🤖 AI Summary
This work addresses the challenge of effectively associating network scanning sources in the absence of semantic annotations. The authors propose an unsupervised contrastive learning approach based on the Transformer architecture that learns semantic embeddings directly from raw network flow sequences, without requiring pretraining or manual labeling. By modeling inter-sequence similarity and integrating correlation-aware clustering, the method enables automatic association analysis of scanning sources. Experimental results demonstrate that the learned embeddings exhibit significantly higher similarity for sequences originating from the same source compared to those from different sources, indicating strong generalization capability.
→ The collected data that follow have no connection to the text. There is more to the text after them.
/-- The `BUDGET` field. -/
def reportBudget (b : Budget) : Bytes :=
  leBytes 8 b.total ++ leBytes 8 b.spent ++ leBytes 8 b.grant ++ leBytes 4 b.minCharge ++ leBytes 2 b.noiseMult2 ++ leBytes 1 b.privRequired.toNat ++ zeros 1 ++ leBytes 8 b.seq

/-- The body of a report (Table 17.7), of a partition or of the block. -/
def reportBody (s : State) (p : Option Nat) (nonce : Bytes) (imp : Key) : Bytes :=
  ascii "ORPV-AR1" ++ blockId s ++ reportState s p ++ slice nonce 0 32 ++ digestBytes (Config.sha384 (measBytes s (List.range 24)))
    ++ (match p with | some n => digestBytes (s.part n).policy ++ digestBytes (groupTable s n) ++ reportBudget (s.budget n) | none => zeros 136)
    ++ integrityRecord s ++ leBytes 4 s.verdict.faults ++ zeros 4 ++ ecPublic imp ++ zeros 23 ++ slice (kemPublic imp) 0 1568

/-- The slot of the alias seed a report is signed with; the import seed follows it (R495). -/
def aliasSlot (p : Option Nat) : Nat := match p with | some n => 32 + 4 * n | none => 1

/-- The checks of the two slots a report reads are made (12 R363). -/
def noteReport (s : State) (p : Option Nat) : State := noteBad (noteBad s (aliasSlot p)) (aliasSlot p + 1)

/-- A report with its signature (R508); none where a key is missing, the generator cannot serve, or a signing operation fails (R511). -/
def report (s : State) (p : Option Nat) (nonce : Bytes) (fail : Bool) : Option (Bytes × State) :=
  match slotKey s (aliasSlot p), slotKey s (aliasSlot p + 1) with
  | some a, some i =>
    if fail || !drbgServesAll s 0 signDraws then none
    else
      let b := reportBody s p nonce i
      let g := hybridSign (engineUp s) a b
      some (b ++ g.1, g.2)
  | _, _ => none

/-! ### Signatures (R505) -/

/-- What an SPDM 1.2 signature covers: the prefix with its context, and the hash of the transcript (DSP0274). -/
def signedBy (context : String) (t : Bytes) : BitVec 384 :=
  let p := ascii "dmtf-spdm-v1.2.*"
  Config.sha384 (p ++ p ++ p ++ p ++ zeros (36 - context.length) ++ ascii context ++ digestBytes (Config.sha384 t))

/-- Sign with the block alias P-384 key; none where it cannot, or the operation fails. -/
def spdmSign (s : State) (context : String) (t : Bytes) (fail : Bool) : Option (Bytes × State) :=
  match slotKey s 1 with
  | some k => if !fail && drbgServesAll s 0 (programDraws 0x12 false) then some (ecSign (engineUp s) k (signedBy context t)) else none
  | none => none

/-- The pair of a partition, issued where it is not yet (R497, R499), unless the operation that would fail then fails (R511). -/
def pairOrFail (s : State) (p : Nat) (fail : Bool) : State := if fail then s else needPart s p

/-- The block of a measurement index (R506): the number of blocks and their bytes; none for an index that has no value, and
`Unspecified` where a report cannot be signed. -/
def measRecord (s : State) (i : Nat) (nonce : Bytes) (fail : Bool) : Except Nat (Nat × Bytes × State) :=
  let own (p : Nat) : Bool := (s.part p).st = .owned
  let rep (p : Option Nat) (x : State) : Except Nat (Nat × Bytes × State) :=
    match report x p nonce fail with
    | some r => .ok (1, measBlock i 0x84 r.1, r.2)
    | none => .error 0x05
  let pair (p : Nat) (x : State) : Except Nat (Nat × Bytes × State) :=
    if tget [] x.spdm.partEc p = [] then .error 0x05 else .ok (1, measBlock i 0x84 (tget [] x.spdm.partEc p ++ tget [] x.spdm.partMl p), x)
  if i = 0xFF then .ok (24, allBlocks s, s)
  else if 1 ≤ i ∧ i ≤ 24 then .ok (1, regBlock s i, s)
  else if i = 0x7D then .ok (1, measBlock i 0x82 (slice s.spdm.devEc 0 97 ++ zeros 31 ++ slice s.spdm.devMl 0 2592), s)
  else if i = 0x7E then .ok (1, measBlock i 0x84 s.spdm.aliasMl, s)
  else if i = 0x7F then rep none s
  else if 0x80 ≤ i ∧ i < 0xA0 then (if own (i - 0x80) then rep (some (i - 0x80)) (pairOrFail s (i - 0x80) fail) else .error 0x01)
  else if 0xA0 ≤ i ∧ i < 0xC0 then
    (if own (i - 0xA0) then pair (i - 0xA0) (pairOrFail s (i - 0xA0) fail) else .error 0x01)
  else .error 0x01

/-- The checks of the slots that the report of a measurement index reads are made (12 R363). -/
def noteMeas (s : State) (i : Nat) : State :=
  if i = 0x7F then noteReport s none
  else if 0x80 ≤ i ∧ i < 0xA0 ∧ (s.part (i - 0x80)).st = .owned then noteReport s (some (i - 0x80))
  else s

/-- `GET_MEASUREMENTS` (R506, R507). A nonce that cannot be drawn ends it as a signature that fails does (R511, 12 R383). -/
def measurementsBody (fail : Bool) (s0 : State) (_ : Option Nat) (b : Bytes) : Reply :=
  let sign := (leAt b 2 1).testBit 0
  if s0.spdm.conn ≠ 3 then fails s0 0x04
  else formedReq s0 b 0x12 (if sign then 37 else 4) (
    if sign && leAt b 36 1 % 16 ≠ 0 then fails s0 0x01
    else if !drbgServes s0 0 then fails s0 0x05
    else
      let s := noteMeas s0 (leAt b 3 1)
      match measRecord s (leAt b 3 1) (if sign then slice b 4 32 else zeros 32) fail with
      | .error e => fails s e
      | .ok (n, blocks, s1) =>
        let d := drbgDraw s1 0
        let r := [0x12, 0x60, 0, 0] ++ leBytes 1 n ++ leBytes 3 blocks.length ++ blocks ++ leBytes 32 d.1 ++ zeros 2
        let t := d.2.spdm.measured ++ b ++ r
        if !sign then answers { d.2 with spdm.measured := t } r
        else match spdmSign (noteBad d.2 1) "responder-measurements signing" (d.2.spdm.negotiated ++ t) fail with
          | none => fails (noteBad s 1) 0x05
          | some g => answers { g.2 with spdm.measured := [] } (r ++ g.1))

/-- `CHALLENGE`. -/
def challengeBody (area : Option Bytes) (fail : Bool) (s0 : State) (sess : Option Nat) (b : Bytes) : Reply :=
  let ty := leAt b 3 1
  if sess.isSome || s0.spdm.conn ≠ 3 then fails s0 0x04
  else formedReq s0 b 0x12 36 (
    match chainOf s0 area with
    | none => fails s0 0x01
    | some c =>
      if leAt b 2 1 ≠ 0 || (ty ≠ 0 && ty ≠ 1 && ty ≠ 0xFF) then fails s0 0x01
      else if !drbgServes s0 0 then fails s0 0x05
      else
        let s := noteBad s0 1
        let h := summary s ty
        let d := drbgDraw h.2 0
        let r := [0x12, 0x03, 0, 1] ++ digestBytes (Config.sha384 c) ++ leBytes 32 d.1 ++ h.1 ++ zeros 2
        match spdmSign d.2 "responder-challenge_auth signing" (d.2.spdm.negotiated ++ d.2.spdm.certMsgs ++ b ++ r) fail with
        | none => fails s 0x05
        | some g => answers { g.2 with spdm.certMsgs := [] } (r ++ g.1))

/-! ### Sessions (R504) -/

/-- Draws of a key exchange before its signature: `EC_KEYGEN` with `EPHEM`, `ECDH`, and the nonce (13 R399). -/
def exchangeDraws : Nat := programDraws 0x10 true + programDraws 0x11 false + 1

/-- Open a session on a key exchange that has passed its checks: the ephemeral scalar and the nonce draw from DRBG instance 0. -/
def exchange (s0 : State) (i ty : Nat) (c b : Bytes) (q : Nat × Nat) (fail : Bool) : Reply :=
  if fail || !drbgServesAll s0 0 (exchangeDraws + programDraws 0x12 false) || !canPutAll s0 [10, 10] then fails (noteBad s0 1) 0x05
  else
  let s := noteBad s0 1
  let h := summary s ty
  let n := drbgDraws (engineUp h.2) 0 exchangeDraws
  let d := n.1.getD 0 0 % (p384.n - 1) + 1
  let shared := (pointBytes (ecMul p384 d (some q))).drop 1
  let x := beBytes 48 (beAt shared 0 48)
  let opq := Config.spdmOpaque (slice b 138 (leAt b 136 2))
  let r := [0x12, 0x64, 0, 0] ++ leBytes 2 (i + 1) ++ [0, 0] ++ leBytes 32 (n.1.getD 5 0) ++ (pointBytes (ecMul p384 d (baseG p384))).drop 1 ++ h.1
    ++ leBytes 2 opq.length ++ opq
  let t := n.2.spdm.negotiated ++ digestBytes (Config.sha384 c) ++ b ++ r
  match spdmSign n.2 "responder-key_exchange_rsp signing" t false with
  | none => fails s 0x05
  | some g =>
    let t1 := t ++ g.1
    let kq := Config.spdmSecret x t1 0
    let kr := Config.spdmSecret x t1 1
    let v := (Config.spdmVerify kr t1).take 48
    let y : SpdmSession := { isOpen := true, id := leAt b 4 2 + 65536 * (i + 1), trans := t1 ++ v, dhe := x }
    answers (setSess (putSecret (putSecret g.2 i 0 kq) i 1 kr) i y) (r ++ g.1 ++ v)

/-- `KEY_EXCHANGE`: two sessions at most; a third receives `Busy`. -/
def exchangeBody (area : Option Bytes) (fail : Bool) (s : State) (sess : Option Nat) (b : Bytes) : Reply :=
  let ty := leAt b 2 1
  if sess.isSome || s.spdm.conn ≠ 3 || !s.spdm.dhe then fails s 0x04
  else formedReq s b 0x12 138 (
    match chainOf s area, pointOf (4 :: slice b 40 96) with
    | some c, some q =>
      if leAt b 3 1 ≠ 0 || (ty ≠ 0 && ty ≠ 1 && ty ≠ 0xFF) || b.length < 138 + leAt b 136 2 then fails s 0x01
      else if !s.spdm.s0.isOpen then exchange s 0 ty c b q fail
      else if !s.spdm.s1.isOpen then exchange s 1 ty c b q fail
      else fails s 0x03
    | _, _ => fails s 0x01)

/-- `FINISH`, in the handshake of its session; wrong verify data ends the session. -/
def finishBody (s : State) (sess : Option Nat) (b : Bytes) : Reply :=
  match sess with
  | none => fails s 0x04
  | some i =>
    let x := sessOf s i
    if x.finished then fails s 0x04
    else formedReq s b 0x12 52 (
      let r : Bytes := [0x12, 0x65, 0, 0]
      match (if canPutAll s [10, 10] then slotKey s (sessSlot i 0) else none) with
      | none => fails s 0x05
      | some k =>
        if leAt b 2 1 ≠ 0 || slice b 4 48 ≠ (Config.spdmVerify k (x.trans ++ b.take 4)).take 48 then
          { msg := errorMsg 0x06 0, st := s, close := some i }
        else { msg := r, st := s, finish := some (i, x.trans ++ b.take 52 ++ r) })

/-- Move a direction's secret on; its sequence numbers start again. -/
def updateDir (s0 : State) (i : Nat) (rsp : Bool) : State :=
  let s := noteBad s0 (sessSlot i (2 + rsp.toNat))
  match slotKey s (sessSlot i (2 + rsp.toNat)) with
  | none => s
  | some k =>
    let s1 := putSecret s i (2 + rsp.toNat) (Config.spdmUpdate k)
    let x := sessOf s1 i
    setSess s1 i (if rsp then { x with updRsp := x.updRsp + 1, seqRsp := 0 } else { x with updReq := x.updReq + 1, seqReq := 0 })

/-- `KEY_UPDATE` within a session: the requester's key (1), both keys (2), or the check of a new one (3). -/
def updateBody (s : State) (sess : Option Nat) (b : Bytes) : Reply :=
  match sess with
  | none => fails s 0x04
  | some i =>
    let op := leAt b 2 1
    if !(sessOf s i).finished then fails s 0x04
    else if !canPutAll s (if op = 2 then [10, 10] else [10]) then fails s 0x05
    else formedReq s b 0x12 4 (
      let r : Bytes := [0x12, 0x69, BitVec.ofNat 8 op, BitVec.ofNat 8 (leAt b 3 1)]
      if op = 1 then answers (updateDir s i false) r
      else if op = 2 then answers (updateDir (updateDir s i false) i true) r
      else if op = 3 then answers s r
      else fails s 0x01)

/-- `END_SESSION` within a session. -/
def endBody (s : State) (sess : Option Nat) (b : Bytes) : Reply :=
  match sess with
  | none => fails s 0x04
  | some i =>
    if !(sessOf s i).finished then fails s 0x04
    else formedReq s b 0x12 4 { msg := [0x12, 0x6C, 0, 0], st := s, close := some i }

/-- A request of Table 17.4. -/
def supported (code : Nat) : Bool := ([0x81, 0x82, 0x83, 0x84, 0xE0, 0xE1, 0xE3, 0xE4, 0xE5, 0xE9, 0xEC] : List Nat).contains code

/-! ### The meanings -/

/-- `GET_VERSION` (R504). -/
def execGetVersion (m : Bytes) (s : State) : Host.Outcome State Fault Refusal := .next (spdmOp s m (· = 0x84) versionBody)

/-- `GET_CAPABILITIES` (R504). -/
def execGetCapabilities (m : Bytes) (s : State) : Host.Outcome State Fault Refusal := .next (spdmOp s m (· = 0xE1) capabilitiesBody)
Furthermore, the clustering outcomes align closely with ground-truth scanning labels, confirming both the effectiveness and novelty of the proposed approach.
📝 Abstract
Understanding activities of Internet scanners is challenging; it often requires identifying relationships between sources, a task for which semantic annotations are scarce. This work investigates whether semantically meaningful pairwise relationships between sequences of network flow records can be estimated by contrastive learning, without pretraining and without annotations. To this end, we propose a transformer model that embeds minimally preprocessed sequences of network flow records and train it using contrastive learning. With the similarities obtained from this model, we state a correlation clustering problem and solve it locally. Experimentally, we show: Learned similarities are higher on average for sequences originating from the same source than for sequences originating from different sources, and this property generalizes to unseen sequences of unseen sources. Moreover, correlation clustering yields clusters consistent with scanner labels. The complete source code of the algorithms and for reproducing the experiments is publicly available.